An 11th century castle
No more seats than at l'Astrance -- ten tables
Trained in great houses, he says he is new generation and wants to adapt the three-star restaurant to a new generation of customers
Amuses bouches: "cigarettes" filled with chorizo cream, gressini wrapped in lardo
Mises en bouches: a Japanese-inspired variation. From right to left: seafood Wan-Tan, sashimi of I don't remember what, half cooked and raw tuna;
And also a mushroom, miso-like soup
You can see the fine work -- delicious tuna
"Taschenkrebs und coquilles Saint Jacques: Effilochée vom Taschenkrebs mit Jakobsmuschelrosette/Algenkrokant/Zitrusfrüchtevinaigrette mit Mirinessig/Zitrusfrufrüchteair"
(which means:) edile crab and scallops: flesh of crab on a rosette of scallops, seaweed crisp, citrus und rice vinegar vinaigrette, citrus foamAt first the citrus is so overpowering you think you will never feel the taste of the crab, only its texture. But no. The crab kicks in in the second half. It's like the sea would retire and you reveal the animal. A wonder of balance and harmony.
A trilogy a foie gras -- first that "Gâteau" with green pepper, mango and gingerbread. Again a wonderful balance of textures and tastes, something very gentle and melty on the whole
Also a soup with a ravioli of foie gras, truffle and enoki mushrooms. And in between was a foie gras sorbet. Truffle taste was powerful, and on the whole, I can't say better than: the taste was in perfect accordance with the China. Sophisticated and shiny and beautiful, feels warm and comfortable, and also light.
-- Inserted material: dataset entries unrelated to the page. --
-- ==== Sys2Proof/Tests/Slice0.lean ====
section
/-! SUPPORT. Tests of the model against the vectors of spec/95_test_vectors.md and spec/97_curve_vectors.md, and for
every statement that has hypotheses a theorem that shows concrete values which meet them all. `MSG_MAX` is open (log
entry 3), so a test that runs a command on the state uses the empty message, and a vector whose message is "abc" is
checked on the pure function the command runs. -/

open Sys2Proof Sys2Proof.Machine

namespace Sys2Proof.Tests

-- One theorem at a time: the tests are evaluated by the kernel, and side by side they would need far more memory.
set_option Elab.async false

/-! ### WellFormed refuses an operand that does not fit its field -/

theorem test_wf_refuses_len16 : (Instr.expand 65536).wf = false := by decide
theorem test_wf_refuses_h2f_fd : (Instr.h2f 256 0).wf = false := by decide
theorem test_wf_refuses_h2f_count : (Instr.h2f 0 256).wf = false := by decide
theorem test_wf_refuses_sgn0_fs : (Instr.sgn0 256).wf = false ∧ (Instr.sgn0e 256).wf = false := by decide
theorem test_wf_refuses_map_pd : (Instr.map1 256 0).wf = false ∧ (Instr.map2 256 0).wf = false := by decide
theorem test_wf_refuses_map_fs : (Instr.map1 0 256).wf = false ∧ (Instr.map2 0 256).wf = false := by decide
theorem test_wf_refuses_point_pd : (Instr.psi 256 0).wf = false ∧ (Instr.clrcof 256 0).wf = false := by decide
theorem test_wf_refuses_point_ps : (Instr.psi 0 256).wf = false ∧ (Instr.clrcof 0 256).wf = false := by decide
theorem test_wf_refuses_hash_pd :
    (Instr.hashg1 256).wf = false ∧ (Instr.hashg2 256).wf = false ∧ (Instr.encg2 256).wf = false := by decide

/-- An index that names no register fits its field: the word is legal and faults when it runs (R95). -/
theorem test_wf_accepts_absent_register : (Instr.map1 255 0).wf = true := by decide

/-! ### Decoding (spec/95_test_vectors.md section 11) -/

theorem test_decode_expand : decode 0x01000020#32 = .ok (.expand 32) := by decide
theorem test_decode_h2f : decode 0x02000002#32 = .ok (.h2f 0 2) := by decide
theorem test_decode_sgn0 : decode 0x03000300#32 = .ok (.sgn0 3) := by decide
theorem test_decode_sgn0e : decode 0x04000400#32 = .ok (.sgn0e 4) := by decide
theorem test_decode_map1 : decode 0x05ff0000#32 = .ok (.map1 255 0) := by decide
theorem test_decode_map2 : decode 0x0603fe00#32 = .ok (.map2 3 254) := by decide
theorem test_decode_psi : decode 0x07010000#32 = .ok (.psi 1 0) := by decide
theorem test_decode_clrcof : decode 0x08100000#32 = .ok (.clrcof 16 0) := by decide
theorem test_decode_hashg1 : decode 0x090f0000#32 = .ok (.hashg1 15) := by decide
theorem test_decode_hashg2 : decode 0x0a000000#32 = .ok (.hashg2 0) := by decide
theorem test_decode_encg2 : decode 0x0b0f0000#32 = .ok (.encg2 15) := by decide

theorem test_decode_refuses_opcodes :
    decode 0x00000000#32 = .error (.reservedOpcode 0) ∧ decode 0x0c000000#32 = .error (.reservedOpcode 0x0c) ∧
    decode 0xffffffff#32 = .error (.reservedOpcode 0xff) ∧ decode 0x0000000a#32 = .error (.reservedOpcode 0) := by
  decide

theorem test_decode_refuses_nonzero_fields :
    decode 0x01010000#32 = .error (.mustBeZero 1) ∧ decode 0x02000100#32 = .error (.mustBeZero 2) ∧
    decode 0x03000001#32 = .error (.mustBeZero 3) ∧ decode 0x04010000#32 = .error (.mustBeZero 4) ∧
    decode 0x05000001#32 = .error (.mustBeZero 5) ∧ decode 0x070000ff#32 = .error (.mustBeZero 7) ∧
    decode 0x09000100#32 = .error (.mustBeZero 9) ∧ decode 0x0a000001#32 = .error (.mustBeZero 10) ∧
    decode 0x0b00ff00#32 = .error (.mustBeZero 11) := by decide

theorem test_decodeTableWord : decodeTableWord 32 0x0603fe00 = some (.map2 3 254) := by decide

theorem test_encode_map2 : encode (.map2 3 254) = 0x0603fe00#32 := by decide

/-! ### Small states -/

/-- The reset state with field register `k` holding `v`. -/
def withField (k v : Nat) : State := State.reset.writeField k v

/-- The reset state with field registers `k` and `k + 1` holding a pair. -/
def withPair (k c0 c1 : Nat) : State := (withField k c0).writeField (k + 1) c1

/-- The reset state with these host accesses to come. -/
def withHost (events : List HostEvent) : State := { State.reset with pending := events }

/-- The reset state after a fault, with these host accesses to come. -/
def faultedWithHost (events : List HostEvent) : State := { raiseFault .operand State.reset with pending := events }

/-- The bytes of a text. -/
def textBytes (t : String) : List Byte := t.toList.map fun c => BitVec.ofNat 8 c.toNat

/-- Tag D1 of spec/95_test_vectors.md section 0. -/
def tagD1 : List Byte := textBytes "QUUX-V01-CS02-with-BN254G1_XMD:SHA-256_SVDW_RO_"

/-- Tag D2 of spec/95_test_vectors.md section 0. -/
def tagD2 : List Byte := textBytes "QUUX-V01-CS02-with-BN254G2_XMD:SHA-256_SVDW_RO_"

/-- Tag D2NU of spec/95_test_vectors.md section 0. -/
def tagD2NU : List Byte := textBytes "QUUX-V01-CS02-with-BN254G2_XMD:SHA-256_SVDW_NU_"

/-- Tag DX of spec/95_test_vectors.md section 0. -/
def tagDX : List Byte := textBytes "QUUX-V01-CS02-with-expander-SHA256-128"

/-- The reset state with a tag in `DST` and the empty message. -/
def withTag (dst : List Byte) : State :=
  { State.reset with dst := Memory.ofBytes dst 0, dstLen := BitVec.ofNat 16 dst.length }

/-- The point `S` of spec/97_curve_vectors.md section 8, outside the subgroup. -/
def pointS : Point Fq2 :=
  .affine ⟨9172417412068866387831179270807094399447638906702182742588184787227747437274,
      8646806264210315203908080883136231653789532225059574181183842904076491331915⟩
    ⟨17977599699854553003202751055640811562272155904524481432922728946087161781888,
      18183236324732551648215148394616946982551501852119422662183580780280387813979⟩

/-- The reset state with `S` in `PT[0]`. -/
def withPointS : State := State.reset.setPointReg 0 (pointRegG2 pointS)

theorem withField_reads : (withField 3 1).readField 3 = some 1 := by decide +kernel
theorem withPair_reads : (withPair 254 2 1).readField 254 = some 2 ∧ (withPair 254 2 1).readField 255 = some 1 := by
  decide +kernel
theorem reset_reads_none : State.reset.readField 3 = none := by decide +kernel
theorem withPointS_reads : withPointS.pt[0]? = some (pointRegG2 pointS) := by decide +kernel
theorem withTag_tag (dst : List Byte) (h : tagOf (withTag dst) = dst := by decide +kernel) :
    tagOf (withTag dst) = dst := h
theorem withTag_message (dst : List Byte) : messageOf (withTag dst) = [] := rfl

/-- A field of the next state, if there is one. -/
def after {α : Type} (o : Host.Outcome State Fault Refusal) (field : State → α) : Option α :=
  match o with
  | .next t => some (field t)
  | .fault _ => none
  | .refused _ => none

/-- A field of the state after two steps. -/
def afterTwo {α : Type} (s : State) (field : State → α) : Option α :=
  match step s with
  | .next t => after (step t) field
  | .fault _ => none
  | .refused _ => none

/-- `STATUS`, `ERR`, `ERRINFO` and `CMD`, as the tables of spec/95_test_vectors.md list them. -/
def faultRow (s : State) : Word × Byte × Word × Word := (statusWord s.status, s.err, s.errInfo, s.cmd)

/-! ### Vectors of the pure functions (spec/95_test_vectors.md, spec/97_curve_vectors.md) -/

/-- R260: SHA-256 of "abc". -/
theorem test_sha256_abc :
    os2ip (sha256 (textBytes "abc")) = 0xba7816bf8f01cfea414140de5dae2223b00361a396177a9cb410ff61f20015ad := by
  decide +kernel

/-- Vector X2: one block. -/
theorem test_expand_X2 :
    (expandXmd (textBytes "abc") tagDX 32).toOption.map os2ip =
      some 0xd8ccab23b5985ccea865c6c97b6e5b8350e794e603b4b97902f53a8a0d605615 := by decide +kernel

/-- Vector X1: three blocks. -/
theorem test_expand_X1 :
    (expandXmd (textBytes "abc") tagD1 96).toOption.map os2ip =
      some 0xbf20c96322151f579e7b215df0bf43ff8c8598bc1e63e0b9d20d2862c0450e6ea1bf59db9cc2a5e0f2553e6d92c7e23badf662a03e7f7c6b0f67242f7e5ea0ee557f9c7c994921f319b96f0d6bcce5824891ee50836852263700aadf8dcb57ee := by
  decide +kernel

/-- The field elements of vector V1. -/
def V1_u0 : Nat := 7951370986911800256774597109927097176311261202951929331835478768207980370345
def V1_u1 : Nat := 8293556689416303717881563281438712057465092967957999993252567763605862533321

/-- Vector V1, of the source. -/
theorem test_h2f_V1 : hashToField fieldP (textBytes "abc") tagD1 2 = .ok [V1_u0, V1_u1] := by decide +kernel

/-- Vectors M1-2 (candidate x2) and M1-half (a pole), with either root. -/
theorem test_map1_M1_2 : ∀ root : Bool,
    (svdwMapG1 (fqOpsBy fun _ => root) constTable 2).toOption =
      some (17381839927637071501056362437774011121691119445066277389064485038161894060682,
        21789543218268983059319487233665025740281924852318056688907715121470174155670) := by decide +kernel

theorem test_map1_M1_half : ∀ root : Bool,
    (svdwMapG1 (fqOpsBy fun _ => root) constTable ((fieldP + 1) / 2)).toOption =
      some (10944121435919637611123202872628637544348155578648911831344518947322613104291,
        4718603453640367770405249522358112449463417117041194427604452040985121683380) := by decide +kernel

/-- Vectors M2-0 (candidate x3) and M2-i (candidate x1, sign of `c1`), with either root. -/
theorem test_map2_M2_0 : ∀ root : Bool,
    (svdwMapG2 (fq2OpsBy fun _ => root) constTable ⟨0, 0⟩).toOption =
      some (⟨10499238450719652342378357227399831140106360636427411350395554762472100376474,
          6940174569119770192419592065569379906172001098655407502803841283667998553941⟩,
        ⟨19806355393382037816579263617074440827120892710708778621379218713139486732888,
          10476946714790400356420157609988818757268013353500587580718617947726761912003⟩) := by decide +kernel

theorem test_map2_M2_i : ∀ root : Bool,
    (svdwMapG2 (fq2OpsBy fun _ => root) constTable ⟨0, 1⟩).toOption =
      some (⟨19413256222598198683350224886300716989864775645351887659629748509905709190674,
          20519250113381501660027029508862925800781258522112112460488725065908186413396⟩,
        ⟨14015865602586201325627150303834331189490295701282789780912435046091576262601,
          17347341896292750784356902502340339587003861068816632433467810996193628526623⟩) := by decide +kernel

/-- Vector C1. -/
theorem test_psi_C1 :
    psiPoint constTable pointS =
      .affine ⟨7245354173957987170157417180598863694945864480385286940262067055774993537123,
          3670202438815869950189367295744661500700414224629575170938469458171105660327⟩
        ⟨4499274662928596780478634777895429885139608404706311416838639026625178917951,
          7180226766118522508950742985946765397852812516056314504851391650120011036029⟩ := by decide +kernel

/-- The point of vector V4, of the source. -/
def V4_point : Point Fq2 :=
  .affine ⟨10305213714312555419584685236164610766057227018997600762219755820581571775698,
      5140998983273781645596043003996621170933075714207210952317183701750931672829⟩
    ⟨12782657610222102886506935265351398708799194735435757564502179253917869011884,
      15746452850775091549966312821847336261590899319279618339578671846526379873840⟩

/-- Vector C2: the clearing inside vector V4. -/
theorem test_clrcof_C2 : clearCofactor fq2Ops constTable pointS = .ok V4_point := by decide +kernel

/-- Vector O3, before the final check. -/
theorem test_encg2_O3 :
    (clearedEncodeG2 (fq2OpsBy fun _ => false) constTable (textBytes "abc") tagD2NU).toOption =
      some (.affine ⟨7290337032722028742894312496454770035215478865307401781131202361899492945880,
          18605632812439984129247614998320701910992924251662446522071513278020164236983⟩
        ⟨18565926515830203734257806009639634340842708214357641080049757818108383758101,
          21026435153745179081072575128771379049563093023676092614267505429710510687357⟩) := by decide +kernel

/-! ### One step on a small state -/

/-- Section 5: `SGN0 F255` on 1 gives 1. -/
theorem test_sgn0_odd : after (exec (.sgn0 255) (withField 255 1)) (fun t => statusWord t.status) = some 2#32 := by
  decide +kernel

/-- Section 5: `SGN0 F3` on `P - 1` gives 0. -/
theorem test_sgn0_even :
    after (exec (.sgn0 3) (withField 3 (fieldP - 1))) (fun t => statusWord t.status) = some 0#32 := by decide +kernel

/-- Section 5: `(2, 1)` gives 0, `(0, 1)` gives 1. -/
theorem test_sgn0e_even_c0 :
    after (exec (.sgn0e 4) (withPair 4 2 1)) (fun t => statusWord t.status) = some 0#32 := by decide +kernel
theorem test_sgn0e_zero_c0 :
    after (exec (.sgn0e 4) (withPair 4 0 1)) (fun t => statusWord t.status) = some 2#32 := by decide +kernel

/-- Vector G3, through the step: there is no `F[256]`. -/
theorem test_step_G3 :
    after (step ((withField 255 1).withFetchWord 32 0x0400ff00)) faultRow =
      some (0x1#32, 0x07#8, 0x0400ff00#32, 0x0400ff00#32) := by decide +kernel

/-- Vector G5, through the step: a must-be-zero field is not zero. -/
theorem test_step_G5 :
    after (step ((withField 3 1).withFetchWord 32 0x03000301)) faultRow =
      some (0x1#32, 0x08#8, 0x03000301#32, 0x03000301#32) := by decide +kernel

/-- Vector T1, steps 2 and 4: a second write to `CMD` is ignored in the fault state. -/
theorem test_step_T1_sticky :
    afterTwo (withHost [.writeCmd 0x05100000, .writeCmd 0]) faultRow =
      some (0x1#32, 0x07#8, 0x05100000#32, 0x05100000#32) := by decide +kernel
Did I forget to mention the toasted brioche? By the way, they also had the guts to serve a toast of a different brioche as an amuse, warm from the toaster, with Normandy butter on the side for you to spread.
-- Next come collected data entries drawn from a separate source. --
/-- The mode of a claim; the target holder is present for TAKEOVER only (Table 1-3). -/
inductive ClaimMode where
  | vacant
  | takeover (target : StationId)
deriving DecidableEq, Repr

/-- Why a RELEASE entry was queued (R49). -/
inductive ReleaseReason where
  | handover
  | lockout
  | leave
  | withdraw
deriving DecidableEq, Repr

/-- Why an OBJECT entry was queued (R44, R47, R73). -/
inductive ObjectCause where
  | ownerLive
  | forceHeld
  | notBetter
  | staleEpoch
deriving DecidableEq, Repr

/-! ## Frames (Table 8-3) -/

/-- The phase a STATUS may publish (R87). -/
inductive StatusPhase where
  | listen
  | active
  | leaving
deriving DecidableEq, Repr

/-- The content of a STATUS, which is also the published data of a peer (R87). -/
structure StatusBody where
  phase : StatusPhase
  isolated : Bool
  services : Table ServiceByte
  held : List (Service × Epoch)
deriving DecidableEq, Repr

/-- The content of a CLAIM. -/
structure ClaimBody where
  service : Service
  epoch : Epoch
  mode : ClaimMode
  claimed : ServiceByte
deriving DecidableEq, Repr

/-- One entry of a RELEASE list. -/
structure ReleaseEntry where
  service : Service
  epoch : Epoch
  reason : ReleaseReason
deriving DecidableEq, Repr

/-- One entry of an OBJECT list. -/
structure ObjectEntry where
  service : Service
  claimant : StationId
  claimEpoch : Epoch
  holderEpoch : Epoch
  cause : ObjectCause
deriving DecidableEq, Repr

/-- The four frame kinds. -/
inductive FrameKind where
  | status
  | claim
  | release
  | object
deriving DecidableEq, Repr

/-- The body of a frame. -/
inductive FrameBody where
  | status (b : StatusBody)
  | claim (b : ClaimBody)
  | release (entries : List ReleaseEntry)
  | object (entries : List ObjectEntry)
deriving DecidableEq, Repr

/-- A good frame by its fields (Table 8-3). -/
structure Frame where
  sender : StationId
  seq : Byte
  checksum : Word16
  body : FrameBody
deriving DecidableEq, Repr

/-! ## Ownership Controller -/

/-- The state of a Service Table entry (Table 1-4). -/
inductive EntryState where
  | vacant
  | held
  | remote
  | orphaned
  | claiming
  | watching
deriving DecidableEq, Repr

/-- The sent flag of an own claim (Table 1-3). -/
inductive SentFlag where
  | queued
  | sent
deriving DecidableEq, Repr

/-- What the target holder's STATUS frames said since the record was created (R3); it has a meaning in a TAKEOVER
record only. -/
inductive HolderListing where
  | notHeard
  | listed
  | notListed
deriving DecidableEq, Repr

/-- A pending claim record (Table 1-3). `sent` is present in own claims only; `window` is the window remaining in
milliseconds, present from the start of the claim window, and 0 from the tick that reached 0 until the window end is
taken (log entry 2). -/
structure ClaimRecord where
  claimant : StationId
  epoch : Epoch
  mode : ClaimMode
  claimed : ServiceByte
  sent : Option SentFlag
  window : Option Nat
  releaseHeard : Bool
  listing : HolderListing
deriving DecidableEq, Repr

/-- A WTR timer (R4): seconds remaining, Timebase ticks counted toward the next second, and whether it has reached 0
and its running out has not been taken yet (log entry 2). -/
structure WtrTimer where
  seconds : Nat
  ticks : Nat
  due : Bool
deriving DecidableEq, Repr

/-- An entry of the Service Table (Table 1-2). An epoch of `none` is UNKNOWN, an owner of `none` is NONE. -/
structure ServiceEntry where
  state : EntryState
  owner : Option StationId
  epoch : Option Epoch
  record : Option ClaimRecord
  wtr : Option WtrTimer
  retryHold : Option Nat
  changed : Word16
deriving DecidableEq, Repr

/-- The Ownership Controller: the Service Table (R2) and DRV0 to DRV15 (R42). -/
structure OwnershipController where
  entries : Table ServiceEntry
  drv : Table Bool
deriving DecidableEq, Repr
Lobster poached in butter, chestnut, salsifis, Périgord truffle and shellfish juice. A warm dish of vegetables in which perfect bites of Brittany blue lobster are hidden
A highlight of the meal: Gambas and sweetbread, roasted, on confit onions, foam of rosmary and juice of veal breast. It is like sweetbread and gambas are syblings. They have a dialog that works no matter how you do it -- mix the two in a bite, take one from each...An amazing thing is that there is no feeling of frustration or excess.
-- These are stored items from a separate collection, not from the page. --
-- ==== Sys2Proof/Machine/HostCommands.lean ====
section
/-! DEFINITION. The commands of the Host Port: the commands of Table 10-2 (R150), the writes of the windows (R148, R149,
R151, R155), the pop of the Event Queue (R154) and the transaction (R147). The row of a data byte stands for one byte
clocked at its address (log entry 10). -/

namespace Sys2Proof.Machine

/-! ## Transactions (R147) -/

/-- HSEL goes low: a transaction begins while the Host Port is IDLE (R147); while RST is low HSEL is ignored (R156), and a
transaction then waits for its next fall (log entry 29). -/
def beginTransaction (s : State) : State :=
  match s.host.txn with
  | .idle => if s.rstLow then s else s.withHost { s.host with txn := .address, fetched := none }
  | .address => s
  | .data _ _ => s

/-- The direction of an address byte: bit 7, 1 for a read (R158). -/
def directionOf (v : Byte) : Direction := if v.getLsbD 7 then .read else .write

/-- The address of an address byte: bits 6 to 0 (R158). -/
def addressOf (v : Byte) : BitVec 7 := v.setWidth 7

/-- The address byte is complete: the Host Port enters DATA with that direction and address (R147). -/
def takeAddress (v : Byte) (s : State) : State :=
  match s.host.txn with
  | .address => s.withHost { s.host with txn := .data (directionOf v) (.at (addressOf v)) }
  | .idle => s
  | .data _ _ => s

/-- HSEL goes high: the Host Port returns to IDLE, whatever its state (R147). -/
def endTransaction (s : State) : State := s.withHost { s.host with txn := .idle, fetched := none }

/-! ## The commands -/

/-- START (R106, R150). -/
def execStart (s : State) : Host.Outcome State Fault Refusal := .next (takeCommand .start s)

/-- LEAVE (R111, R150). -/
def execLeave (s : State) : Host.Outcome State Fault Refusal := .next (takeCommand .leave s)

/-- RESTART (R116, R150). -/
def execRestart (s : State) : Host.Outcome State Fault Refusal := .next (takeCommand .restart s)

/-- FORCE (R81, R82). -/
def execForce (s : State) : Host.Outcome State Fault Refusal := .next (takeCommand .force s)

/-- LOCKOUT (R81, R83). -/
def execLockout (s : State) : Host.Outcome State Fault Refusal := .next (takeCommand .lockout s)

/-- CLEAR (R81, R84). -/
def execClear (s : State) : Host.Outcome State Fault Refusal := .next (takeCommand .clear s)

/-- CLEAR_COUNTERS (R150). -/
def execClearCounters (s : State) : Host.Outcome State Fault Refusal := .next (takeCommand .clearCounters s)

/-- UNKNOWN_COMMAND_CODE (R150): the byte at the command code; a byte that does name a command runs it (log entry 26). -/
def execUnknownCommandCode (code : Byte) (s : State) : Host.Outcome State Fault Refusal :=
  .next (dataByte (.at addrCode) (writeCode code) s)

/-- PLAN_SELECT_WRITE (R149). -/
def execPlanSelectWrite (value : Byte) (s : State) : Host.Outcome State Fault Refusal :=
  .next (dataByte (.at addrPlanSelect) (writePlanSelect value) s)

/-- PLAN_FIELD_WRITE (R149). -/
def execPlanFieldWrite (field : PlanField) (value : Byte) (s : State) : Host.Outcome State Fault Refusal :=
  .next (dataByte (.at (planFieldAddr field)) (writePlanField field value) s)

/-- SERVICE_SNAPSHOT_SELECT (R151). -/
def execServiceSnapshotSelect (value : Byte) (s : State) : Host.Outcome State Fault Refusal :=
  .next (dataByte (.at addrServiceSelect) (selectService value) s)

/-- PEER_SNAPSHOT_SELECT (R151). -/
def execPeerSnapshotSelect (value : Byte) (s : State) : Host.Outcome State Fault Refusal :=
  .next (dataByte (.at addrPeerSelect) (selectPeer value) s)

/-- COUNTER_SNAPSHOT_SELECT (R151). -/
def execCounterSnapshotSelect (value : Byte) (s : State) : Host.Outcome State Fault Refusal :=
  .next (dataByte (.at addrCounterSelect) (selectCounter value) s)

/-- IRQ_CONTROL_WRITE (R148, R155). -/
def execIrqControlWrite (reg : IrqRegister) (value : Byte) (s : State) : Host.Outcome State Fault Refusal :=
  .next (dataByte (.at (irqRegisterAddr reg)) (writeIrqControl reg value) s)

/-- EVENT_POP (R154): the pop byte is fetched; a byte written there is discarded (R148). -/
def execEventPop (s : State) : Host.Outcome State Fault Refusal := .next (dataByte (.at addrPop) (fun s => s) s)

/-- REGISTER_WRITE (R148, R150). -/
def execRegisterWrite (addr : HostAddress) (value : Byte) (s : State) : Host.Outcome State Fault Refusal :=
  .next (registerWrite addr value s)

/-- TRANSACTION_BEGIN (R147). -/
def execTransactionBegin (s : State) : Host.Outcome State Fault Refusal := .next (beginTransaction s)

/-- ADDRESS_BYTE (R147, R158). -/
def execAddressByte (value : Byte) (s : State) : Host.Outcome State Fault Refusal := .next (takeAddress value s)

/-- TRANSACTION_END (R147). -/
def execTransactionEnd (s : State) : Host.Outcome State Fault Refusal := .next (endTransaction s)

end Sys2Proof.Machine
end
Each thing they bring you is great but there is no feeling that you would like more, it is like a story that has its end.
God this one was cool too. A sole from a small boat (a very big sole nonetheless), perfectly cooked at low temp, a crust of parmesan and bread, small artichokes, ravioli of parmesan, a tiny roll of Bellota (here is the feeling of frustration I was missing!) and a very light sauce, almost water, of Bellota and Olive oil.
Smallest pineapple on earth decorates the table
Lamb from the Muritz farm -- grilled shoulder, Garam Masala, eggplant purée, chips and vegetables.
Had it medium on the advice of the Chef but I missed the interest of that. It felt like just saying that there was meat. Quite good but did not bring much to the meal.
Festive pre-dessert, with whipped cream, confit kumquat, can't remember what the donut was and lemon sorbet
Chocolate and passion fruit -- Valrhona chocolate ganache and passion fruit, cocoa beans ice-cream. Once again an exceptional sense of harmony and composition, the passion fruit only there to highlight the bitter chocolate, make it less bitter yet quite bitter.
All vanilla dessert -- this is where I started thinking that it looks like Rochat, as exciting and precise and good-looking, only it tastes as good as it looks. Unlike Rochat, it delivers on its promise.
An overall view of the dessert table -- how festive does that look?